Data
Data collection began in May 2013 and ended in November 2020. We had to stop because the NEA had changed their website design in a way that is very challenging for data collection. To promote research and communal participation, we hope that the NEA will publish detailed non-aggregated data in machine-friendly formats.
It has been a good 7 years. Thank you for your support! We will continue to publish the existing data here.
The dengue dataset has two parts:
- PDF files in a public Google Drive folder. There are two types of files — "clusters" record the location and size of dengue clusters, whereas "cases" show the daily and weekly reports of new dengue cases.
- PDF converted to CSV files on best effort basis.
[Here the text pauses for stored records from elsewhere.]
/-- The instruction that a class W word holds (R34). -/
def decodeW (w : Nat) : Except DecodeErr Instr :=
  match w / 16777216 with
  | 1 => checked false (.vadd (bits w 23 17) (bits w 16 10) (bits w 9 3) (bits w 2 2) (bits w 1 0))
  | 2 => checked false (.vsub (bits w 23 17) (bits w 16 10) (bits w 9 3) (bits w 2 2) (bits w 1 0))
  | 3 => checked false (.vmul (bits w 23 17) (bits w 16 10) (bits w 9 3) (bits w 2 2) (bits w 1 0))
  | 4 => checked false (.vmulh (bits w 23 17) (bits w 16 10) (bits w 9 3) (bits w 2 2) (bits w 1 0))
  | 5 => checked false (.vmac (bits w 23 17) (bits w 16 10) (bits w 9 3) (bits w 2 2) (bits w 1 0))
  | 6 => checked false (.vaddc (bits w 23 17) (bits w 16 10) (bits w 9 3) (bits w 2 2) (bits w 1 0))
  | 7 => checked (anyBits w [(9, 3)]) (.vabs (bits w 23 17) (bits w 16 10) (bits w 2 2) (bits w 1 0))
  | 8 => checked (anyBits w [(9, 3)]) (.vneg (bits w 23 17) (bits w 16 10) (bits w 2 2) (bits w 1 0))
  | 9 => checked false (.vmin (bits w 23 17) (bits w 16 10) (bits w 9 3) (bits w 2 2) (bits w 1 0))
  | 10 => checked false (.vmax (bits w 23 17) (bits w 16 10) (bits w 9 3) (bits w 2 2) (bits w 1 0))
  | 11 => checked false (.vand (bits w 23 17) (bits w 16 10) (bits w 9 3) (bits w 2 2) (bits w 1 0))
  | 12 => checked false (.vor (bits w 23 17) (bits w 16 10) (bits w 9 3) (bits w 2 2) (bits w 1 0))
  | 13 => checked false (.vxor (bits w 23 17) (bits w 16 10) (bits w 9 3) (bits w 2 2) (bits w 1 0))
  | 14 => checked (anyBits w [(9, 3)]) (.vnot (bits w 23 17) (bits w 16 10) (bits w 2 2) (bits w 1 0))
  | 15 => checked false (.vshl (bits w 23 17) (bits w 16 10) (bits w 9 3) (bits w 2 2) (bits w 1 0))
  | 16 => checked false (.vshr (bits w 23 17) (bits w 16 10) (bits w 9 3) (bits w 2 2) (bits w 1 0))
  | 17 => checked false (.vsra (bits w 23 17) (bits w 16 10) (bits w 9 3) (bits w 2 2) (bits w 1 0))
  | 18 => checked (anyBits w [(9, 3)]) (.vpopc (bits w 23 17) (bits w 16 10) (bits w 2 2) (bits w 1 0))
  | 19 => checked (anyBits w [(9, 3)]) (.vclz (bits w 23 17) (bits w 16 10) (bits w 2 2) (bits w 1 0))
  | 20 => checked (anyBits w [(9, 3)]) (.vbrev (bits w 23 17) (bits w 16 10) (bits w 2 2) (bits w 1 0))
  | 21 => checked false (.vbfx (bits w 23 17) (bits w 16 10) (bits w 9 3) (bits w 2 2) (bits w 1 0))
  | 22 => checked false (.vbfi (bits w 23 17) (bits w 16 10) (bits w 9 3) (bits w 2 2) (bits w 1 0))
  | 23 => checked false (.vsel (bits w 23 17) (bits w 16 10) (bits w 9 3) (bits w 2 2) (bits w 1 0))
  | 24 => checked (anyBits w [(2, 2)]) (.vcmp (bits w 23 21) (bits w 20 17) (bits w 16 10) (bits w 9 3) (bits w 1 0))
  | 25 => checked (anyBits w [(9, 3)]) (.vmov (bits w 23 17) (bits w 16 10) (bits w 2 2) (bits w 1 0))
  | 26 => checked false (.vmovi (bits w 23 17) (bits w 16 0))
  | 27 => checked false (.vlui (bits w 23 17) (bits w 16 0))
  | 28 => checked false (.vlea (bits w 23 17) (bits w 16 10) (bits w 9 3) (bits w 2 2) (bits w 1 0))
  | 29 => checked false (.vfadd (bits w 23 17) (bits w 16 10) (bits w 9 3) (bits w 2 2) (bits w 1 0))
  | 30 => checked false (.vfsub (bits w 23 17) (bits w 16 10) (bits w 9 3) (bits w 2 2) (bits w 1 0))
  | 31 => checked false (.vfmul (bits w 23 17) (bits w 16 10) (bits w 9 3) (bits w 2 2) (bits w 1 0))
  | 32 => checked false (.vfma (bits w 23 17) (bits w 16 10) (bits w 9 3) (bits w 2 2) (bits w 1 0))
  | 33 => checked (anyBits w [(1, 0)]) (.vfmin (bits w 23 17) (bits w 16 10) (bits w 9 3) (bits w 2 2))
  | 34 => checked (anyBits w [(1, 0)]) (.vfmax (bits w 23 17) (bits w 16 10) (bits w 9 3) (bits w 2 2))
  | 35 => checked (anyBits w [(2, 0)]) (.vfcmp (bits w 23 21) (bits w 20 17) (bits w 16 10) (bits w 9 3))
  | 36 => checked (anyBits w [(9, 3), (1, 0)]) (.vfclass (bits w 23 17) (bits w 16 10) (bits w 2 2))
  | 37 => checked (anyBits w [(9, 3), (1, 0)]) (.vfrcp (bits w 23 17) (bits w 16 10) (bits w 2 2))
  | 38 => checked (anyBits w [(9, 3), (1, 0)]) (.vfrsq (bits w 23 17) (bits w 16 10) (bits w 2 2))
  | 39 => checked (anyBits w [(9, 3), (1, 0)]) (.vfsqrt (bits w 23 17) (bits w 16 10) (bits w 2 2))
  | 40 => checked (anyBits w [(9, 3), (1, 0)]) (.vfexp2 (bits w 23 17) (bits w 16 10) (bits w 2 2))
  | 41 => checked (anyBits w [(9, 3), (1, 0)]) (.vflog2 (bits w 23 17) (bits w 16 10) (bits w 2 2))
  | 42 => checked (anyBits w [(9, 3), (1, 0)]) (.vftanh (bits w 23 17) (bits w 16 10) (bits w 2 2))
  | 43 => checked false (.vfadd2 (bits w 23 17) (bits w 16 10) (bits w 9 3) (bits w 2 2) (bits w 1 0))
  | 44 => checked false (.vfmul2 (bits w 23 17) (bits w 16 10) (bits w 9 3) (bits w 2 2) (bits w 1 0))
  | 45 => checked false (.vfma2 (bits w 23 17) (bits w 16 10) (bits w 9 3) (bits w 2 2) (bits w 1 0))
  | 46 => checked false (.vcvt (bits w 23 17) (bits w 16 10) (bits w 9 6) (bits w 5 5) (bits w 4 3) (bits w 2 2) (bits w 1 0))
  | 47 => checked false (.vsrnd (bits w 23 17) (bits w 16 10) (bits w 9 3) (bits w 2 2) (bits w 1 0))
  | 48 => checked false (.vrng (bits w 23 17) (bits w 16 10) (bits w 9 3) (bits w 2 2) (bits w 1 0))
  | 49 => checked false (.vpack (bits w 23 17) (bits w 16 10) (bits w 9 3) (bits w 2 2) (bits w 1 0))
  | 50 => checked false (.vunpk (bits w 23 17) (bits w 16 10) (bits w 9 3) (bits w 2 2) (bits w 1 0))
  | 51 => checked false (.vplane (bits w 23 17) (bits w 16 10) (bits w 9 3) (bits w 2 2) (bits w 1 0))
  | 52 => checked false (.vmxscale (bits w 23 17) (bits w 16 10) (bits w 9 3) (bits w 2 2) (bits w 1 0))
  | 53 => checked false (.vmxq (bits w 23 17) (bits w 16 10) (bits w 9 3) (bits w 2 2) (bits w 1 0))
  | 54 => checked false (.vqswap (bits w 23 17) (bits w 16 10) (bits w 9 3) (bits w 2 2) (bits w 1 0))
  | 55 => checked false (.vqbcast (bits w 23 17) (bits w 16 10) (bits w 9 3) (bits w 2 2) (bits w 1 0))
  | 56 => checked false (.vqsum (bits w 23 17) (bits w 16 10) (bits w 9 3) (bits w 2 2) (bits w 1 0))
  | 57 => checked false (.vshfl (bits w 23 17) (bits w 16 10) (bits w 9 3) (bits w 2 2) (bits w 1 0))
  | 58 => checked false (.vbcast (bits w 23 17) (bits w 16 10) (bits w 9 3) (bits w 2 2) (bits w 1 0))
  | 59 => checked false (.vred (bits w 23 17) (bits w 16 10) (bits w 9 3) (bits w 2 2) (bits w 1 0))
  | 60 => checked false (.vscan (bits w 23 17) (bits w 16 10) (bits w 9 3) (bits w 2 2) (bits w 1 0))
  | 61 => checked false (.vballot (bits w 23 17) (bits w 16 10) (bits w 9 3) (bits w 2 2) (bits w 1 0))
  | 62 => checked false (.vsys (bits w 23 17) (bits w 16 10) (bits w 9 3) (bits w 2 2) (bits w 1 0))
  | 63 => checked (anyBits w [(2, 0)]) (.pand (bits w 23 17) (bits w 16 10) (bits w 9 3))
  | 64 => checked (anyBits w [(2, 0)]) (.por (bits w 23 17) (bits w 16 10) (bits w 9 3))
  | 65 => checked (anyBits w [(2, 0)]) (.pxor (bits w 23 17) (bits w 16 10) (bits w 9 3))
  | 66 => checked (anyBits w [(9, 0)]) (.pnot (bits w 23 17) (bits w 16 10))
  | 67 => checked (anyBits w [(9, 0)]) (.pmov (bits w 23 17) (bits w 16 10))
  | 68 => checked (anyBits w [(16, 2), (0, 0)]) (.pset (bits w 23 17) (bits w 1 1))
  | 69 => checked (anyBits w [(16, 3)]) (.vqpop (bits w 23 17) (bits w 2 2) (bits w 1 0))
  | 70 => checked (anyBits w [(23, 17), (9, 2)]) (.vqpush (bits w 16 10) (bits w 1 0))
  | _ => .error .unassigned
Disclaimer: we cannot guarantee perfect conversion because of dirty data e.g. wrong / misspelled / duplicate addresses.
Each file is a snapshot of the National Environment Agency's (NEA) webpage that was taken on a certain date. Hence, filenames contain YYMMDD date format to denote when data was collected (e.g. 12 August 2014 is written as 140812). This file-naming convention allows the files to be sorted in chronological order of data capture.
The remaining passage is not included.